Task directions. Take the line that contains "let s1 := s.setCh c 4" and all lines after it, up to and including the last line of the data, and write them out exactly; nothing else belongs in the answer.

(Collected data)
□ □ □ □
/-- DMA_END (R410): every write of the program has completed; the channel enters DONE. -/
def execDmaEnd (c : Fin 64) (s : State) : Host.Outcome State Fault Refusal :=
  let b := s.instr c (s.chPc c)
  if s.chState c = 2 ∧ !(s.dch c).list ∧ !(s.dch c).aborting ∧ opOf b = 7 then
    let s1 := s.setCh c 4
    .next (if bitOf (leAt b 1 1) 0 then s1.vector (48 + c) else s1)
  else .next s

/-- At the end of a tick, event flags set by SIGNAL become visible (R411, R28). -/
def State.dmaTick (s : State) : State :=
  if s.dma.signalled = 0 then s
  else
    let s1 := s.setEvt (s.evt ||| s.dma.signalled)
    { s1 with dma := { s1.dma with signalled := 0 } }

end Sys2Proof.Machine
end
□ □ □ □
Solved exercise.
    let s1 := s.setCh c 4
    .next (if bitOf (leAt b 1 1) 0 then s1.vector (48 + c) else s1)
  else .next s

/-- At the end of a tick, event flags set by SIGNAL become visible (R411, R28). -/
def State.dmaTick (s : State) : State :=
  if s.dma.signalled = 0 then s
  else
    let s1 := s.setEvt (s.evt ||| s.dma.signalled)
    { s1 with dma := { s1.dma with signalled := 0 } }

end Sys2Proof.Machine
end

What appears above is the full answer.